Maybe that’s why Vincent tried to kill me. It was half a year ago. I picked up the poor lass and the next thing I knew I had a gun to my head. She told me everything. She told me how I had scared her for life, and she wanted revenge. My abandonment had ruined her. The shame, the pain, the suffering, all my doing. She wanted her life back. I could see it in her leaking eyes. And as she finished telling me this, I looked at her face in the rearview mirror and I remembered the man. I remembered his eyes, just before he killed himself. Her eyes were his twin. Her eyes were a mirror of his soul.

“I’m going to kill you now, Dad,” she whispered, switching the safety off.

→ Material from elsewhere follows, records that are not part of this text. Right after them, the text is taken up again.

-- ==== Sys2Proof/Certificates/Slice0/Obligations.lean ====
section
/-!
DEFINITION. The statements for the provers. Each docstring names the rules of spec/ it formalises. `rstAsserted s = false`
says that reset is not asserted at this step; `s.sampleRst` is `s` with this step's reset sample taken; `s.rst = .silent`
and `s.hostq = .silent` say that no reset and no host request comes any more (QuietInputsChangeNothing carries what is said
there over to inputs that go on). `x.head?` is the next item of an input, `none` if nothing more comes for ever; `x.starts items`
says that the input goes on with these items, whether listed or of an infinite input (log 27); `x.drop n` is what is left after
`n` items.
Statements range over all parameter records `cfg` unless they name one.
-/

open Sys2Proof Sys2Proof.Machine

/-! ### Encoding -/

/-- R71, R80, R84, R87, R115: for every well-formed inbound instruction, decoding its wire form gives it back and leaves
exactly the reads after it, whatever follows. -/
def Obligations.RxfDecodeEncodeAgree : Prop :=
  ∀ (cfg : Config) (i : Instr) (tail : List (Option Byte)), i.format = .rxf → i.wf cfg = true →
    decodeRxf cfg (encodeRxf cfg i ++ tail) = .ok (i, tail)

/-- R72, R76, R77: the status frame of every sequence byte, channel and state decodes to its instruction, and nothing but
status frames decodes. -/
def Obligations.TxfDecodeEncodeAgree : Prop :=
  (∀ (seq : Byte) (c : Chan) (on : Bool) (tail : List Byte),
    decodeTxf ((statusFrame seq c on).toList ++ tail) = .ok (.stat seq c on, tail)) ∧
  (∀ (bytes : List Byte) (i : Instr) (tail : List Byte), decodeTxf bytes = .ok (i, tail) →
    ∃ seq c on, i = .stat seq c on ∧ bytes = (statusFrame seq c on).toList ++ tail)

/-- R205: every host operation is read back from its port sample, and an import's operands are `cfg_valid` and
`v[i] = cfg_in[8*i+7 : 8*i]`. -/
def Obligations.HopDecodeEncodeAgree : Prop :=
  (∀ i : Instr, i.format = .hop → decodeHop (encodeHop i) = i) ∧
  (∀ (p : HostPort) (valid : Bool) (v : Table Byte), decodeHop p = .cfgImport valid v →
    p.op = 0b01 ∧ valid = p.cfgValid ∧ ∀ i : Chan, v[i] = p.cfgIn.extractLsb' (8 * i.val) 8)

/-- R80, R84 and 95_test_vectors.md 2.7: words written out from the spec's encodings, one for each class and operation a
word can express. The reading of the words is the model's (log 14): five wire bytes, seven wire bytes, one inbound byte
followed by silence (NOLEN), or, below 4, a host operation code with its operand lines zero. -/
def Obligations.SpecWordsDecode : Prop :=
  decodeTableWord 40 0x5500000000 = some (.nostart 0x55) ∧
  decodeTableWord 8 0x7B = some .nolen ∧
  decodeTableWord 40 0x7B81040301 = some (.overlen 0x81) ∧
  decodeTableWord 40 0x7B02040300 = some (.short 0x02) ∧
  decodeTableWord 40 0x7B03090301 = some (.rsvd 0x03 0x09 0x03 0x01) ∧
  decodeTableWord 40 0x7B03040300 = some (.swevNop 0x03 0x03 0x00) ∧
  decodeTableWord 40 0x7B03040901 = some (.swevBadch 0x03 0x09) ∧
  decodeTableWord 40 0x7B03040301 = some (.swevPress 0x03 2) ∧
  decodeTableWord 56 0x7B040005030109 = some (.stat 0x00 2 true) ∧
  decodeTableWord 8 0x01 = some (.cfgImport false #v[0, 0, 0, 0, 0, 0, 0, 0]) ∧
  decodeTableWord 8 0x02 = some .cfgExport ∧
  decodeTableWord 8 0x03 = some .statusExport ∧
  decodeTableWord 8 0x00 = some .hopNone

/-- R80: the classes of a frame with a length byte, in their order, on this hardware. `at k` is payload byte `k` as stored:
what its read returned, 0xFF if the read expired or the line is silent. Exactly `L` reads belong to the payload. -/
def Obligations.ClassesFollowTheTable : Prop :=
  ∀ (len : Byte) (reads : List (Option Byte)) (pay : Nat → Byte), (∀ k, pay k = (reads.getD k none).getD 0xFF) →
    let got := decodeRxf Config.hardware (some 0x7B :: some len :: reads)
    let left := reads.drop len.toNat
    (128 < len.toNat → got = .ok (.overlen len, left)) ∧
    (len.toNat < 3 → got = .ok (.short len, left)) ∧
    (3 ≤ len.toNat → len.toNat ≤ 128 →
      (pay 0 ≠ 0x04 → got = .ok (.rsvd len (pay 0) (pay 1) (pay 2), left)) ∧
      (pay 0 = 0x04 → pay 2 ≠ 0x01 → got = .ok (.swevNop len (pay 1) (pay 2), left)) ∧
      (pay 0 = 0x04 → pay 2 = 0x01 → (pay 1 = 0 ∨ 8 < (pay 1).toNat) → got = .ok (.swevBadch len (pay 1), left)) ∧
      (pay 0 = 0x04 → pay 2 = 0x01 → ∀ c : Chan, (pay 1).toNat = c.val + 1 → got = .ok (.swevPress len c, left)))

/-- R137 (which the spec derives from R130 and R131): the payload bytes after the three fields and the value of `L`
beyond the tests of R109 and R132 have no effect. -/
def Obligations.FramesAgreeingInFieldsActAlike : Prop :=
  ∀ (cfg : Config) (len len' : Byte) (p p' : List Byte) (s : State),
    cfg.decodable len = true → cfg.decodable len' = true →
    (∀ k, k < 3 → p.getD (cfg.decBase + k) 0 = p'.getD (cfg.decBase + k) 0) →
    exec (classify cfg len p) s = exec (classify cfg len' p') s

/-- R107, R74, R75, R76: with the sentinel 0xFF, a frame is a press only if the reads of its three fields all returned
bytes. -/
def Obligations.ExpiredFieldReadNeverPresses : Prop :=
  ∀ (cfg : Config) (reads after : List (Option Byte)) (len : Byte) (c : Chan), cfg.sentinel = 0xFF →
    decodeRxf cfg reads = .ok (.swevPress len c, after) →
    ∃ rest, reads = some 0x7B :: some len :: rest ∧
      ∀ k, k < 3 → ∃ b : Byte, rest[cfg.decBase + k]? = some (some b)

/-! ### Steps and instructions -/

/-- R24, R100 to R111, R130, R153, R206: where the bytes at the sequencer's position decode to an instruction, the step is
`exec` of it at that state. HOP.NONE is followed by the availability check; OVERLEN after the checksum stage runs with the
checksum byte consumed. -/
def Obligations.StepRunsTheDecodedInstruction : Prop :=
  ∀ s : State, rstAsserted s = false →
    (s.pc = .idle → decodeHop (hostPort s) ≠ .hopNone → step s = exec (decodeHop (hostPort s)) s.sampleRst) ∧
    (s.pc = .idle → decodeHop (hostPort s) = .hopNone →
      step s = andThen (exec .hopNone s.sampleRst) fun u => .next (poll u)) ∧
    (s.pc = .rxStart → ∀ b, s.inbound.head? = some (.byte b) → b ≠ 0x7B →
      step s = exec (.nostart b) s.sampleRst) ∧
    (s.pc = .rxLen → readNow s = .expired → step s = exec .nolen s.sampleRst) ∧
    (s.pc = .rxPayload → s.cnt = s.L → s.cfg.rxCsumEn = false → s.cfg.bufCap < s.L.toNat →
      step s = exec (.overlen s.L) s.sampleRst) ∧
    (s.pc = .rxCsum → s.inbound.head? = some (.byte s.racc) → s.cfg.bufCap < s.L.toNat →
      step s = exec (.overlen s.L) (s.sampleRst.takeByte s.racc)) ∧
    (s.pc = .dispatch → ∀ i, decodeBuffer s = .ok i → step s = exec i s.sampleRst) ∧
    (s.pc = .tx → s.txBusy = false → ∀ n rest, s.nq = n :: rest → step s = exec (.stat s.seq n.c n.on) s.sampleRst)

/-- Log 13, R84: the next step runs exactly the instruction of a loaded table word, on any parameters. -/
def Obligations.LoadedWordRunsNext : Prop :=
  ∀ (s : State) (nbits w : Nat) (i : Instr), s.buf.wf = true → decodeWord s.cfg nbits w = some i →
    let u := s.withFetchWord nbits w
    (i ≠ .hopNone → step u = exec i u) ∧
    (i = .hopNone → step u = andThen (exec i u) fun v => .next (poll v))

/-- R223, R81: every step answers a next state: no condition is a fault, no encoding is refused, no state is halted. -/
def Obligations.EveryStepAnswersANextState : Prop :=
  ∀ s : State, ∃ t, step s = .next t

/-- R24: the sequencer moves forward only: each position is left for the next stages or for IDLE, IDLE only for RX_START,
RX_CSUM is entered only when enabled, a frame in transmission leads to HOST only, and HOST leads to IDLE. -/
def Obligations.SequencerMovesForwardOnly : Prop :=
  ∀ s t : State, rstAsserted s = false → step s = .next t →
    match s.pc with
    | .idle => t.pc = .idle ∨ t.pc = .rxStart
    | .rxStart => t.pc = .rxStart ∨ t.pc = .rxLen ∨ t.pc = .idle
    | .rxLen => t.pc = .rxLen ∨ t.pc = .rxPayload ∨ t.pc = .idle
    | .rxPayload => t.pc = .rxPayload ∨ (t.pc = .rxCsum ∧ s.cfg.rxCsumEn = true) ∨ t.pc = .dispatch ∨ t.pc = .idle
    | .rxCsum => t.pc = .rxCsum ∨ t.pc = .dispatch ∨ t.pc = .idle
    | .dispatch => t.pc = .tx ∨ t.pc = .idle
    | .tx => t.pc = .tx ∨ t.pc = .host
    | .host => t.pc = .idle

/-- R9 to R12, R32: no step changes the parameters. -/
def Obligations.ParametersAreFixed : Prop :=
  ∀ s t : State, step s = .next t → t.cfg = s.cfg

/-! ### Frame Reader -/

/-- R100, R52: at IDLE with no host request, a reported byte begins a read attempt, also one that the transport then
withdraws (R102, log 5), and nothing else does: on a silent line nothing happens, a leading gap passes without effect, and so
does a leading time unit (log 4). -/
def Obligations.PollBeginsAttemptOnReportedByte : Prop :=
  ∀ s : State, rstAsserted s = false → s.pc = .idle → decodeHop (hostPort s) = .hopNone →
    (s.inbound.head? = none → step s = .next { s.sampleRst with hostq := s.hostq.tail }) ∧
    ((s.inbound.head? = some .gap ∨ s.inbound.head? = some .tick) →
      step s = .next { s.sampleRst with hostq := s.hostq.tail, inbound := s.inbound.tail }) ∧
    ((s.inbound.head? = some .withdrawn ∨ ∃ b, s.inbound.head? = some (.byte b)) →
      step s = .next { s.sampleRst with hostq := s.hostq.tail, pc := .rxStart, tmr := 0 })

/-- R101, R102: the start byte is consumed and not stored; any other byte is NOSTART's; a start read that expires ends the
attempt with no byte consumed and no state but the position changed (the gap is over). That the timer is 0 afterwards is the
model's choice (log 22). -/
def Obligations.StartReadAcceptsMarkerOnly : Prop :=
  ∀ s : State, rstAsserted s = false → s.pc = .rxStart →
    (s.inbound.head? = some (.byte 0x7B) → step s = .next { s.sampleRst with
      inbound := s.inbound.tail, tmr := 0, pc := .rxLen, trace := s.trace ++ [.rx 0x7B] }) ∧
    (∀ b, s.inbound.head? = some (.byte b) → b ≠ 0x7B → step s = exec (.nostart b) s.sampleRst) ∧
    (readNow s = .expired → step s = .next { s.sampleRst with
      inbound := s.inbound.tail, tmr := 0, pc := .idle, trace := s.trace ++ [.rxNone, .drop .startTimeout] })

/-- R103: a first byte other than 0x7B is dropped: exactly that byte is consumed, `E_DESYNC`, and no other state changes;
so from IDLE, two steps. That the timer is 0 afterwards is the model's choice (log 22). -/
def Obligations.NostartDropsExactlyOneByte : Prop :=
  ∀ (s : State) (b : Byte), b ≠ 0x7B → s.inbound.head? = some (.byte b) →
    exec (.nostart b) s = .next { s with
      inbound := s.inbound.tail, tmr := 0, pc := .idle, trace := s.trace ++ [.rx b, .drop .desync] } ∧
    (s.pc = .idle → s.rst = .silent → s.hostq = .silent →
      run 2 s = .next { s with inbound := s.inbound.tail, tmr := 0, trace := s.trace ++ [.rx b, .drop .desync] })

/-- R104: the length byte loads `L` and clears `cnt` and `racc`, whatever its value, and is not stored; a length read that
expires is NOLEN's; with `L = 0` and no checksum stage the empty frame goes to the decoder, which ignores it. That the timer
is 0 afterwards, also where no payload read follows, is the model's choice (log 22). -/
def Obligations.LengthByteIsLoaded : Prop :=
  ∀ s : State, s.pc = .rxLen →
    (∀ b, rstAsserted s = false → s.inbound.head? = some (.byte b) → step s = .next { s.sampleRst with
      inbound := s.inbound.tail, tmr := 0, L := b, cnt := 0, racc := 0, pc := .rxPayload
      trace := s.trace ++ [.rx b] }) ∧
    (rstAsserted s = false → readNow s = .expired → step s = exec .nolen s.sampleRst) ∧
    (s.rst = .silent → s.inbound.head? = some (.byte 0) → s.cfg.rxCsumEn = false → run 3 s = .next { s with
      inbound := s.inbound.tail, tmr := 0, L := 0, cnt := 0, racc := 0, pc := .idle
      trace := s.trace ++ [.rx 0, .drop .short] })

/-- R105 (the spec's decision D6): NOLEN completes in every state: the attempt is abandoned, the start byte stays consumed,
nothing else changes (that the timer is 0 afterwards is the model's choice, log 22). It is what a length read that expires
runs: by a gap or a silent line (R52), by a withdrawn byte (log 5), or by the time unit that brings the timer to `RX_TIMEOUT`
(R28, log 4). -/
def Obligations.NolenAbandonsTheAttempt : Prop :=
  ∀ s : State,
    exec .nolen s = .next { s with
      inbound := s.inbound.tail, tmr := 0, pc := .idle, trace := s.trace ++ [.rxNone, .drop .lenTimeout] } ∧
    (s.pc = .rxLen → rstAsserted s = false →
      (s.inbound.head? = none ∨ s.inbound.head? = some .gap ∨ s.inbound.head? = some .withdrawn ∨
        (s.inbound.head? = some .tick ∧ s.cfg.rxTimeout ≤ s.tmr + 1)) →
      step s = exec .nolen s.sampleRst)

Even then, with so much hate and so much pain welled up in her heart, she still called me dad. I was still her father. She asked me if I had anything to say, any last words. I had no begs, no pleas, no prayers or tears. I simply looked her in the eyes and said:

“I may be a beast, but don’t I have the right to live?”

Why did I say it? I don’t know. I may never know, but I swept her into my arms and she was mine once again. After fifteen years, my little Vincent was back.

I still drive a cab, but only part time. I work for my daughter. Ironic, I know, but when the alternative is six days a week of lying, ass grabbing businessmen, it’s like heaven. I found out his name, by the way, the man’s. James Sanderson. A strong name. I visit his grave, every so often, and pay my respect to him and his wife (they lay side by side). But I still keep the picture, tucked in my pocket.

You know, sometimes people lose sight of what matters most in life. Sometimes people just give up. But you know what I think? I think sometimes, a beast may die, so a man can be reborn.